* **MATERIAL FOR THIS TASK**

/-- The off-by-4 case of R114 after "yes": the embed reports CAP_BYTES with RESULT = OK, and a later EXTRACT gives
the CAP_BYTES − 4 bytes that fit and ends with IncompleteExtraction. The host's plan is EMBED, WAIT,
CONFIRM yes, WAIT; then EXTRACT, WAIT; the step counts take each WAIT as one step (log entry 12).
The sink's readiness as a level is the model's choice (log entry 8). -/
def Obligations.AcceptedTruncationLosesFourBytes : Prop :=
  ∀ (s : State) (C : Nat),
    s.port = assemble [.run .embed, .run .confirmYes, .run .extract] →
    (s.phase = .idle ∨ s.phase = .done) → Memory.wf s.mem → s.sinkReady = true →
    C = 3 * s.width.toNat * s.height.toNat → 32 ≤ C → C / 8 < s.plen.toNat →
    (C - 32 + 7) / 8 ≤ s.src.length →
    ∃ t u, run (C - 32 + 40) s = .next t ∧ t.phase = .done ∧ t.result = .ok ∧ t.op = Config.opEmbed ∧
      t.leff.toNat = C / 8 ∧ t.count.toNat = C / 8 ∧ t.ci.toNat = C ∧
      t.overage.toNat = s.plen.toNat - C / 8 ∧ t.src = s.src.drop ((C - 32 + 7) / 8) ∧
      run (C - 32 + 36) t = .next u ∧ u.phase = .done ∧ u.result = .incompleteExtraction ∧
      u.hdrLen.toNat = C / 8 ∧ u.count.toNat = C / 8 - 4 ∧ u.ci.toNat = C ∧
      u.sink = s.sink ++ s.src.take (C / 8 - 4)

/-! ## Capacity, layout, memory, assembler -/

/-- R72, R73 and the laws of R77: monotone in each dimension, symmetric, a multiple of 3, and the quotient; and
R74's usable figure. -/
def Obligations.CapacityLaws : Prop :=
  (∀ w h : Dim,
    (capBitsOf w h).toNat = 3 * w.toNat * h.toNat ∧ capBitsOf w h = capBitsOf h w ∧
    3 ∣ (capBitsOf w h).toNat ∧
    8 * (capBytesOf (capBitsOf w h)).toNat ≤ (capBitsOf w h).toNat ∧
    (capBitsOf w h).toNat < 8 * (capBytesOf (capBitsOf w h)).toNat + 8 ∧
    (32 ≤ (capBitsOf w h).toNat →
      usableBytes (capBitsOf w h) = (capBytesOf (capBitsOf w h)).toNat - 4)) ∧
  (∀ w w' h : Dim, w.toNat ≤ w'.toNat →
    (capBitsOf w h).toNat ≤ (capBitsOf w' h).toNat ∧
    (capBytesOf (capBitsOf w h)).toNat ≤ (capBytesOf (capBitsOf w' h)).toNat) ∧
  (∀ w h h' : Dim, h.toNat ≤ h'.toNat →
    (capBitsOf w h).toNat ≤ (capBitsOf w h').toNat ∧
    (capBytesOf (capBitsOf w h)).toNat ≤ (capBytesOf (capBitsOf w h')).toNat)

/-- R38 and R85: rows and bytes behind the carrier index, that the map is one to one over the carriers, and where
the header lies. -/
def Obligations.CarrierIndexLayout : Prop :=
  (∀ (w : Dim) (r j : Nat), j < rowBytes w →
    rowOf w (carrierIndex w r j) = r ∧ byteInRow w (carrierIndex w r j) = j) ∧
  (∀ (w : Dim) (ci : Nat), carrierIndex w (rowOf w ci) (byteInRow w ci) = ci) ∧
  (∀ (w h : Dim) (r j : Nat), r < h.toNat → j < rowBytes w →
    carrierIndex w r j < (capBitsOf w h).toNat ∧ pixelOf j < w.toNat) ∧
  (∀ (w : Dim) (i : Nat), i < 32 → 11 ≤ w.toNat → rowOf w i = 0) ∧
  (∀ i, i < 32 → rowOf 4 i = (if i < 12 then 0 else if i < 24 then 1 else 2))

* **YOUR OBJECTIVE**
All the material, top to bottom: write it out again precisely.

* **REPLY**
/-- The off-by-4 case of R114 after "yes": the embed reports CAP_BYTES with RESULT = OK, and a later EXTRACT gives
the CAP_BYTES − 4 bytes that fit and ends with IncompleteExtraction. The host's plan is EMBED, WAIT,
CONFIRM yes, WAIT; then EXTRACT, WAIT; the step counts take each WAIT as one step (log entry 12).
The sink's readiness as a level is the model's choice (log entry 8). -/
def Obligations.AcceptedTruncationLosesFourBytes : Prop :=
  ∀ (s : State) (C : Nat),
    s.port = assemble [.run .embed, .run .confirmYes, .run .extract] →
    (s.phase = .idle ∨ s.phase = .done) → Memory.wf s.mem → s.sinkReady = true →
    C = 3 * s.width.toNat * s.height.toNat → 32 ≤ C → C / 8 < s.plen.toNat →
    (C - 32 + 7) / 8 ≤ s.src.length →
    ∃ t u, run (C - 32 + 40) s = .next t ∧ t.phase = .done ∧ t.result = .ok ∧ t.op = Config.opEmbed ∧
      t.leff.toNat = C / 8 ∧ t.count.toNat = C / 8 ∧ t.ci.toNat = C ∧
      t.overage.toNat = s.plen.toNat - C / 8 ∧ t.src = s.src.drop ((C - 32 + 7) / 8) ∧
      run (C - 32 + 36) t = .next u ∧ u.phase = .done ∧ u.result = .incompleteExtraction ∧
      u.hdrLen.toNat = C / 8 ∧ u.count.toNat = C / 8 - 4 ∧ u.ci.toNat = C ∧
      u.sink = s.sink ++ s.src.take (C / 8 - 4)

/-! ## Capacity, layout, memory, assembler -/

/-- R72, R73 and the laws of R77: monotone in each dimension, symmetric, a multiple of 3, and the quotient; and
R74's usable figure. -/
def Obligations.CapacityLaws : Prop :=
  (∀ w h : Dim,
    (capBitsOf w h).toNat = 3 * w.toNat * h.toNat ∧ capBitsOf w h = capBitsOf h w ∧
    3 ∣ (capBitsOf w h).toNat ∧
    8 * (capBytesOf (capBitsOf w h)).toNat ≤ (capBitsOf w h).toNat ∧
    (capBitsOf w h).toNat < 8 * (capBytesOf (capBitsOf w h)).toNat + 8 ∧
    (32 ≤ (capBitsOf w h).toNat →
      usableBytes (capBitsOf w h) = (capBytesOf (capBitsOf w h)).toNat - 4)) ∧
  (∀ w w' h : Dim, w.toNat ≤ w'.toNat →
    (capBitsOf w h).toNat ≤ (capBitsOf w' h).toNat ∧
    (capBytesOf (capBitsOf w h)).toNat ≤ (capBytesOf (capBitsOf w' h)).toNat) ∧
  (∀ w h h' : Dim, h.toNat ≤ h'.toNat →
    (capBitsOf w h).toNat ≤ (capBitsOf w h').toNat ∧
    (capBytesOf (capBitsOf w h)).toNat ≤ (capBytesOf (capBitsOf w h')).toNat)

/-- R38 and R85: rows and bytes behind the carrier index, that the map is one to one over the carriers, and where
the header lies. -/
def Obligations.CarrierIndexLayout : Prop :=
  (∀ (w : Dim) (r j : Nat), j < rowBytes w →
    rowOf w (carrierIndex w r j) = r ∧ byteInRow w (carrierIndex w r j) = j) ∧
  (∀ (w : Dim) (ci : Nat), carrierIndex w (rowOf w ci) (byteInRow w ci) = ci) ∧
  (∀ (w h : Dim) (r j : Nat), r < h.toNat → j < rowBytes w →
    carrierIndex w r j < (capBitsOf w h).toNat ∧ pixelOf j < w.toNat) ∧
  (∀ (w : Dim) (i : Nat), i < 32 → 11 ≤ w.toNat → rowOf w i = 0) ∧
  (∀ i, i < 32 → rowOf 4 i = (if i < 12 then 0 else if i < 24 then 1 else 2))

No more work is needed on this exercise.